▸ **Exercise aim**: Repeat verbatim, and only, the lines of the data below, beginning at the line that contains "back from the" and stopping after the line that contains "def Statement (i".

##### Exercise materials

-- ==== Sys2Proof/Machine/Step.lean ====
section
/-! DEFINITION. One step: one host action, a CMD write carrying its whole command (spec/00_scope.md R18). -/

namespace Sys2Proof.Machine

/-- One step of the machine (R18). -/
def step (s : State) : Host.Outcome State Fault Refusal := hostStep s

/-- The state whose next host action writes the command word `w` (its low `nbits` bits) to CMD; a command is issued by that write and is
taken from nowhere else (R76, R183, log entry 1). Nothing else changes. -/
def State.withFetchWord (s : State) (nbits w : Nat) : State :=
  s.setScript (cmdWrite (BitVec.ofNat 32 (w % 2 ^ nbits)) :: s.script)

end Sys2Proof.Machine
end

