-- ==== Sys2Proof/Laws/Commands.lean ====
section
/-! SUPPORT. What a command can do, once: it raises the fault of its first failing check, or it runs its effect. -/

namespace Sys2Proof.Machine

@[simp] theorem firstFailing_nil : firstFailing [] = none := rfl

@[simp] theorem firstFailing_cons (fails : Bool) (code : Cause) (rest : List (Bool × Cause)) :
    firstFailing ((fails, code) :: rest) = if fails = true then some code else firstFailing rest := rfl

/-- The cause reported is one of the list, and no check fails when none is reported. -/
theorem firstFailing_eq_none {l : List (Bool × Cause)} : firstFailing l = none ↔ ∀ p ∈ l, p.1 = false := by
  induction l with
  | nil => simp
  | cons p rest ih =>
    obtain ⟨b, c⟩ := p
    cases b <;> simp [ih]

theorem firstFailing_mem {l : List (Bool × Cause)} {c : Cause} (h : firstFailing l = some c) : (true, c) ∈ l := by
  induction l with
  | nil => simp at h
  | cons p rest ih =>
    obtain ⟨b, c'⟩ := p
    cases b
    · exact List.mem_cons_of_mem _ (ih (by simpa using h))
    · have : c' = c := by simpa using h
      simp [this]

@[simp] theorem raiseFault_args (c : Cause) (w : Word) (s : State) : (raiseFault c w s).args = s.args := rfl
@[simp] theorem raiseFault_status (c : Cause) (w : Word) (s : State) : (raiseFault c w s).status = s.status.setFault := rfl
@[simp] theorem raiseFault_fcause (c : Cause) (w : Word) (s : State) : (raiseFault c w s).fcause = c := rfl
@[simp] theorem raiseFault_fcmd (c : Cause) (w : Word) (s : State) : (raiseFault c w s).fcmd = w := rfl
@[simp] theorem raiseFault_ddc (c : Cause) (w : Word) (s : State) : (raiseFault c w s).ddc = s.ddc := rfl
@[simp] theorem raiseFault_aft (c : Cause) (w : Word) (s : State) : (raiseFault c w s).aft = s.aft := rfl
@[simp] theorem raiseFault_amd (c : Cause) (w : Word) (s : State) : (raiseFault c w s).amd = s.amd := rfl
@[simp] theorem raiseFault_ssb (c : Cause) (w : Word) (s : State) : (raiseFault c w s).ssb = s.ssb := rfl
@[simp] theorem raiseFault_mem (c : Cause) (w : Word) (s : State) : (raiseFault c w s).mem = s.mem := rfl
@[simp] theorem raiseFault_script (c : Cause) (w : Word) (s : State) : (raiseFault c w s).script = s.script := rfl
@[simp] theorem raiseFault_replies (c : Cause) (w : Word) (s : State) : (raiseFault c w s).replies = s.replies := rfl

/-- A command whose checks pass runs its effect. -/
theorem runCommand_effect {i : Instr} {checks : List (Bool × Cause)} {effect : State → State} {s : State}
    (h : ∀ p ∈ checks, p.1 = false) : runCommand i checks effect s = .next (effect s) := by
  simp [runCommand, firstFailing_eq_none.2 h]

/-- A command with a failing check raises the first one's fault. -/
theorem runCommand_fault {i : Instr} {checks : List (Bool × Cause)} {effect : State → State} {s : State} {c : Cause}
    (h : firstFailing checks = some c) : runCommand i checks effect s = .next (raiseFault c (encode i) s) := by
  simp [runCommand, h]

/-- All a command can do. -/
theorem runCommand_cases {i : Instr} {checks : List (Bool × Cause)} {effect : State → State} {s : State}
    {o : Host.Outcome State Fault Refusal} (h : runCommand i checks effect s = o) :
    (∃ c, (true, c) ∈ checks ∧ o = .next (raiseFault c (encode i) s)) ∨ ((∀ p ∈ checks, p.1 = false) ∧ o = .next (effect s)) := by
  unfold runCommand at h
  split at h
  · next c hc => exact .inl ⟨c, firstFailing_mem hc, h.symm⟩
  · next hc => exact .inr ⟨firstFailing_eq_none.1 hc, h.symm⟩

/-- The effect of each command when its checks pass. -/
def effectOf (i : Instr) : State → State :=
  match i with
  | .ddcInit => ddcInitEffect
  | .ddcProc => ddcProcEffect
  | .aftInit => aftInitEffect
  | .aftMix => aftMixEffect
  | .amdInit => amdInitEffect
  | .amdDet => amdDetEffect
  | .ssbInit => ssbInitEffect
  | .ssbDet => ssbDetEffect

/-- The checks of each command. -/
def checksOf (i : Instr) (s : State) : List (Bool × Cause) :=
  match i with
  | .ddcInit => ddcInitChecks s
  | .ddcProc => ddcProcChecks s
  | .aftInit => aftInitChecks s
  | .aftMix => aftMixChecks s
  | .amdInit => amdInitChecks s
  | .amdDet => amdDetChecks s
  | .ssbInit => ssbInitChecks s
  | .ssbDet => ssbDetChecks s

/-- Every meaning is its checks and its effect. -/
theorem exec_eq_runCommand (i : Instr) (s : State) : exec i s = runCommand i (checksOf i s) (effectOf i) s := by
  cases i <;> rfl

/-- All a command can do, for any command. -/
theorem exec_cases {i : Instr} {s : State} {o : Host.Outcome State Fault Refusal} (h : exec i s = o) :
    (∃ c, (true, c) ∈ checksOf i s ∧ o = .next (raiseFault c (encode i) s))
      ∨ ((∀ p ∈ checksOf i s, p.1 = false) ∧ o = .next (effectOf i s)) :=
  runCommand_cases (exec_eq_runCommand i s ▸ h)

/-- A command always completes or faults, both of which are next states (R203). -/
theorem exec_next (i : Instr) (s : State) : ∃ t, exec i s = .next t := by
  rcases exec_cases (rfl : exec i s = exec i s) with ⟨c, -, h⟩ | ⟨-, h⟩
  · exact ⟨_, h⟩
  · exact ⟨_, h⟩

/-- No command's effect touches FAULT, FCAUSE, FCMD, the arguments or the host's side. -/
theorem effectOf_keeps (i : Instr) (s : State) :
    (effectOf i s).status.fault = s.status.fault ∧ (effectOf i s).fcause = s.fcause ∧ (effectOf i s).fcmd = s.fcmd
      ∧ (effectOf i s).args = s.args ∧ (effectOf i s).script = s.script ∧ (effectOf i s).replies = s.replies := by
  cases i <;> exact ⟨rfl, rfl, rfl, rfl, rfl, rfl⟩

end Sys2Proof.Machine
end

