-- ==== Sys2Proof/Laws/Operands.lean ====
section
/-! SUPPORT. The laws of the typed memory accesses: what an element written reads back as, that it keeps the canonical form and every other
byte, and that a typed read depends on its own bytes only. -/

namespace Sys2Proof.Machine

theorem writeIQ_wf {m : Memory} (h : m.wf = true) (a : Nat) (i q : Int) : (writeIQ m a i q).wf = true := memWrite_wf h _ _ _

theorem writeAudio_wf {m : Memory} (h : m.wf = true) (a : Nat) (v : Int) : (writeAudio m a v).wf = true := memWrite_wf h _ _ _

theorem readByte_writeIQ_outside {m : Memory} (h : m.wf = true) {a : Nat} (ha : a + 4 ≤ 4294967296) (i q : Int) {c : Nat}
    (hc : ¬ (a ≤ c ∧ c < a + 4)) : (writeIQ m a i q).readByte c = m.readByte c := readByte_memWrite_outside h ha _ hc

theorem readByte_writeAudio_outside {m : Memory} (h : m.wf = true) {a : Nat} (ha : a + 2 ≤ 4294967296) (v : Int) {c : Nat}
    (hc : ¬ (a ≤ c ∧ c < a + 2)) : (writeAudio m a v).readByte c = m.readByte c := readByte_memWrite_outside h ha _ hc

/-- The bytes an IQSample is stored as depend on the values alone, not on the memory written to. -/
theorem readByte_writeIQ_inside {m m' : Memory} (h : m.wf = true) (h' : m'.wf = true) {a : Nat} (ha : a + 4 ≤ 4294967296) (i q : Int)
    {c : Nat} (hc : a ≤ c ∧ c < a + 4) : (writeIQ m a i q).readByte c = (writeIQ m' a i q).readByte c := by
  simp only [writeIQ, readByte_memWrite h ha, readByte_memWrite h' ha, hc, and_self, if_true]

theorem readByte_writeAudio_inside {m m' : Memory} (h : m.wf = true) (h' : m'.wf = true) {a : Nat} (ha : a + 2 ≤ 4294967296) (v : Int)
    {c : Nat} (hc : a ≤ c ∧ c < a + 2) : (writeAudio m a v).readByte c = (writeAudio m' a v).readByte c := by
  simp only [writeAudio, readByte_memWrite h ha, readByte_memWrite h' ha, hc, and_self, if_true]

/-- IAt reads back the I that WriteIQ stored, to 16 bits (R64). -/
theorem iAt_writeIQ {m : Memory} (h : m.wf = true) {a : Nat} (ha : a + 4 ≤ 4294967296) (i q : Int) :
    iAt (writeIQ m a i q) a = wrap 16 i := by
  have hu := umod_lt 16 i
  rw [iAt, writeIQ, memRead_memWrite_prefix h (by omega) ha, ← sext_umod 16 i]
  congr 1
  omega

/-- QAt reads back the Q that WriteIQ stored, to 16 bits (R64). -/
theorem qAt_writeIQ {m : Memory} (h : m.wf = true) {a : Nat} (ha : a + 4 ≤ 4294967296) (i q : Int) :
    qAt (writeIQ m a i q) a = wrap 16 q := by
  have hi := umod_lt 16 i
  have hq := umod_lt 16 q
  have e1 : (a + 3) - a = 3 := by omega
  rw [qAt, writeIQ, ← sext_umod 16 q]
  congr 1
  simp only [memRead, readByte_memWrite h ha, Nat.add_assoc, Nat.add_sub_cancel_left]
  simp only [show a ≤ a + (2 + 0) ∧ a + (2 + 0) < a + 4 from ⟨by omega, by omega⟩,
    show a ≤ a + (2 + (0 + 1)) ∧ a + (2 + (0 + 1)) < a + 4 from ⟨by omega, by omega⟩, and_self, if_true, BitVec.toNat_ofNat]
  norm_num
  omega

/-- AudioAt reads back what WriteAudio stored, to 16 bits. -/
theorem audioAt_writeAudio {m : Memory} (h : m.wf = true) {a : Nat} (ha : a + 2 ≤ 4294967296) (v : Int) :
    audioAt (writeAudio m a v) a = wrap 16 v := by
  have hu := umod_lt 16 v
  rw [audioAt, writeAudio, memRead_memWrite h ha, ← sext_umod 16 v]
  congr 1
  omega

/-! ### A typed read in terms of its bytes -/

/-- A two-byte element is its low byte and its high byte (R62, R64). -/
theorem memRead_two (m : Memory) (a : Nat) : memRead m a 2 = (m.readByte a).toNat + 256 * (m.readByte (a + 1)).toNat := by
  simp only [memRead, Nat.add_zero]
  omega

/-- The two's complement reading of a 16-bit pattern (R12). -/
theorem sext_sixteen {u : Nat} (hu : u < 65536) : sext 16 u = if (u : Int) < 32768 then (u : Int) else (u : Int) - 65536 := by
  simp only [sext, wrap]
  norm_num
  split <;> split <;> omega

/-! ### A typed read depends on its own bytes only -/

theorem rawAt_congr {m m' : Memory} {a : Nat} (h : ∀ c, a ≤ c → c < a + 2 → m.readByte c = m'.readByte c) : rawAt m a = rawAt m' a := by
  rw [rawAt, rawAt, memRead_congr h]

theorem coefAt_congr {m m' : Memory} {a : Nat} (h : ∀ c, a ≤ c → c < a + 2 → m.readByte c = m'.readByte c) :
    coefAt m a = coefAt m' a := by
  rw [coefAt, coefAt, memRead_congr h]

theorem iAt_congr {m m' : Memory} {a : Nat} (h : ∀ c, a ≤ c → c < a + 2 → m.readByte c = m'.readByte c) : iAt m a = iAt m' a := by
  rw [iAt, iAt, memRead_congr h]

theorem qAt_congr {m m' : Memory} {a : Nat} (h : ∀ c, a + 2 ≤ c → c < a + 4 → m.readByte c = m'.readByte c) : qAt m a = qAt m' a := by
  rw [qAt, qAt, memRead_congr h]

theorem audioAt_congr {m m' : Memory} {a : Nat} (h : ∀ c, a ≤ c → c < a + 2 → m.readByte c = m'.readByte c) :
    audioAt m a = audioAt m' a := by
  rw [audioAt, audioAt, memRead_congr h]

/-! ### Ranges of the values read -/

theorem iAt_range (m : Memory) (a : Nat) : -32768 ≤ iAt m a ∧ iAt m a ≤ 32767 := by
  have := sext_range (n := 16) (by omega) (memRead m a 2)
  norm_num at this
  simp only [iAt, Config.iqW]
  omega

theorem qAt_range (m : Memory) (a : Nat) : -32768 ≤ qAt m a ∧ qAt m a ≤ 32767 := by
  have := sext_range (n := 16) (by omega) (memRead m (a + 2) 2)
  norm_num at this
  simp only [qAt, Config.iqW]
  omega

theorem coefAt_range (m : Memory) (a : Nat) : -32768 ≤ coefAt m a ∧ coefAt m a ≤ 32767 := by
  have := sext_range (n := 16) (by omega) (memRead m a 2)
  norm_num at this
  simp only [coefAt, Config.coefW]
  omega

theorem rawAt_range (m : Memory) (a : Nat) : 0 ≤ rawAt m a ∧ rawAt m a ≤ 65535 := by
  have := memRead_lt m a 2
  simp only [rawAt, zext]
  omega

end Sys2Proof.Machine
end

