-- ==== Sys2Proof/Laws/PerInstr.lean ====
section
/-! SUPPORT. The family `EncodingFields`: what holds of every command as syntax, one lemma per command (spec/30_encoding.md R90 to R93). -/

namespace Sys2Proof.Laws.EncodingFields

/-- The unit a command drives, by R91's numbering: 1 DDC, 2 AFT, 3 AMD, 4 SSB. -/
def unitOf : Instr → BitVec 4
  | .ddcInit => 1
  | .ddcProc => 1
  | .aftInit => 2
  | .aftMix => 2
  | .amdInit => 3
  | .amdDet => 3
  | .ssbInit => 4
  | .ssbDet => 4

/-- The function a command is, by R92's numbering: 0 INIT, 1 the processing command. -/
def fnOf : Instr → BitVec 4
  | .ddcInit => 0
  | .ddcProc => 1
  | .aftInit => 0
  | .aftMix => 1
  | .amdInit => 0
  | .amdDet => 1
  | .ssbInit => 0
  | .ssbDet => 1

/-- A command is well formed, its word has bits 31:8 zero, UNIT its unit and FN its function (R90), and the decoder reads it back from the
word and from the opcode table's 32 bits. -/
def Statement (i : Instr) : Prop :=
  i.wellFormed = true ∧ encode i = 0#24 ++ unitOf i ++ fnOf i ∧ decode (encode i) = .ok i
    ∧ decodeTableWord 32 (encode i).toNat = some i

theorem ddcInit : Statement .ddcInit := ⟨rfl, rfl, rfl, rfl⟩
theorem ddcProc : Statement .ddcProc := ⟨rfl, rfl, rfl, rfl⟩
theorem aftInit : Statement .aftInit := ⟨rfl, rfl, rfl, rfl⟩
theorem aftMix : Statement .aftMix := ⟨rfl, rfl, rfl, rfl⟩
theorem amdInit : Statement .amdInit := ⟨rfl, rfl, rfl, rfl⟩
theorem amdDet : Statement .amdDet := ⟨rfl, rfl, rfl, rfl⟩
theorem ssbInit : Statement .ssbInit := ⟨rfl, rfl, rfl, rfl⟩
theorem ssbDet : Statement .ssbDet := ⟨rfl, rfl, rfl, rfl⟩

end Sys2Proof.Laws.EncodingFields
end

##########

▸ **Answer to this problem**:
/-- A command is well formed, its word has bits 31:8 zero, UNIT its unit and FN its function (R90), and the decoder reads it back from the
word and from the opcode table's 32 bits. -/
def Statement (i : Instr) : Prop :=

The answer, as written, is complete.